DART2OS versammelt ein Team von Expert:innen, deren Fachbereiche sich ergänzen: Johannes Zuber, Projektkoordinator und mein Kollege am IMP, bringt seine Expertise in funktioneller Genomik und Krebsgenetik ein. Sabine Taschner-Mandl von der St.-Anna-Kinderkrebsforschung ist Expertin für translationale Forschung und Diagnostik bei Tumorerkrankungen im Kindesalter. Dietmar Rieder von der Universität Innsbruck ist Bioinformatiker mit Erfahrung in der Krebsgenomforschung. Johannes Huppa von der Medizinischen Universität Wien ist Experte für Immunologie und T-Zell-Signalübertragung. Michael Traxlmayr von der Boku ist ein Proteiningenieur und leitet das Christian-Doppler-Labor für "next generation CAR T cells". Mein eigenes Labor ist auf die Erforschung von Therapieresistenzen und Tumorimmunologie spezialisiert.
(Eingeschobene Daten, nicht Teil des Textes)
-- ==== Sys2Proof/Machine/Uf2Codec.lean ====
section
/-! DEFINITION. The UF2 codec: unit functions uf2_decode (R140) and uf2_encode (R144), commands UF2_DECODE (R143) and
UF2_ENCODE (R147). -/

namespace Sys2Proof.Machine

/-- targetAddress of the block that starts a byte sequence (R95). -/
def blockTarget (blk : List Byte) : Nat := le32 blk 12

/-- payloadSize of the block that starts a byte sequence (R95). -/
def blockSize (blk : List Byte) : Nat := le32 blk 16

/-- The loop of uf2_decode over the next `n` blocks (R140). `due` is the previous block's target address plus its payload
size, an unbounded sum (R141); block 0 has none. Only the two header fields and the payload are read (R99, R142). -/
def uf2Blocks : Option Nat → Nat → List Byte → Except CmdError (List Byte)
  | _, 0, _ => .ok []
  | due, n + 1, img =>
    if due.any (fun d => blockTarget img ≠ d) then .error .nonContiguous
    else if Config.uf2MaxPayload < blockSize img then .error .payloadSizeRange
    else
      match uf2Blocks (some (blockTarget img + blockSize img)) n (img.drop Config.uf2BlockBytes) with
      | .ok out => .ok (slice img Config.uf2PayloadOffset (blockSize img) ++ out)
      | .error e => .error e

/-- uf2_decode (R140). -/
def uf2Decode (img : List Byte) : Except CmdError (List Byte) :=
  if img.length % Config.uf2BlockBytes ≠ 0 then .error .badUf2Length
  else uf2Blocks none (img.length / Config.uf2BlockBytes) img

/-- Block `i` of the `n` blocks uf2_encode writes (R95, R144). -/
def uf2Block (base fam : Word) (n i : Nat) (chunk : List Byte) : List Byte :=
  put32 Config.uf2Magic0 ++ put32 Config.uf2Magic1 ++ put32 0 ++ put32 (base.toNat + Config.uf2PayloadBytes * i) ++
    put32 Config.uf2PayloadBytes ++ put32 i ++ put32 n ++ put32 fam.toNat ++ chunk ++ zeros 220 ++
    put32 Config.uf2MagicEnd

/-- uf2_encode (R144): it never pads (R145) and never wraps a target address (R146). -/
def uf2Encode (p : List Byte) (base fam : Word) : Except CmdError (List Byte) :=
  let n := p.length / Config.uf2PayloadBytes
  if p.length % Config.uf2PayloadBytes ≠ 0 then .error .badPayloadLength
  else if 0 < n ∧ 0xFFFFFFFF < base.toNat + Config.uf2PayloadBytes * (n - 1) then .error .addressOverflow
  else
    .ok ((List.range n).flatMap fun i =>
      uf2Block base fam n i (slice p (Config.uf2PayloadBytes * i) Config.uf2PayloadBytes))

/-- A command whose only result is its output bytes. -/
def outputOnly (r : Except CmdError (List Byte)) : Except CmdError Results :=
  match r with
  | .error e => .error e
  | .ok out => .ok { out := some out }

/-- UF2_DECODE (R143). -/
def execUf2Decode (s : State) : Host.Outcome State Fault Refusal :=
  if inputsInside s (inputRegions s .uf2Decode) then
    .next (finish s (inputRegions s .uf2Decode) (outputOnly (uf2Decode (s.region (srcRegion s)))))
  else .next (errorEnd s .regionError)

/-- UF2_ENCODE (R147). -/
def execUf2Encode (s : State) : Host.Outcome State Fault Refusal :=
  if inputsInside s (inputRegions s .uf2Encode) then
    .next (finish s (inputRegions s .uf2Encode)
      (outputOnly (uf2Encode (s.region (srcRegion s)) s.baseAddr s.familyId)))
  else .next (errorEnd s .regionError)

end Sys2Proof.Machine
end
Das DART2OS-Team wurde unlängst mit einem FWF-Grant des neuen Programms "Emerging Fields" ausgezeichnet. Von links: Johannes Huppa, Sabine Taschner-Mandl, Johannes Zuber, Anna Obenauf, Michael Traxlmayr, Dietmar Rieder.
FWF/Klaus Ranger

Gemeinsam bündeln wir also ein breites Spektrum an Expertise und Techniken mit dem klaren Ziel, das Leben junger Osteosarkom-Patient:innen zu verbessern. Wenn unser Ansatz zu neuen, wirksameren Therapien für Osteosarkom-Patient:innen führt, dann könnte er auch als richtungsweisendes Modell für andere Krebsarten dienen. Darüber hinaus werden wir grundlegende Erkenntnisse über das Osteosarkom, T-Zell-Immunologie und jene Mechanismen gewinnen, durch die Tumore dem Immunsystem entkommen. Ich freue mich sehr, dass wir den FWF und die internationalen Begutachter:innen vom Potenzial von DART2OS überzeugen konnten. 77 Millionen Jahre Osteosarkom sind mehr als genug: Jetzt liegt ein wichtiges Stück Forschung vor uns. (Anna Obenauf, 17.4.2024)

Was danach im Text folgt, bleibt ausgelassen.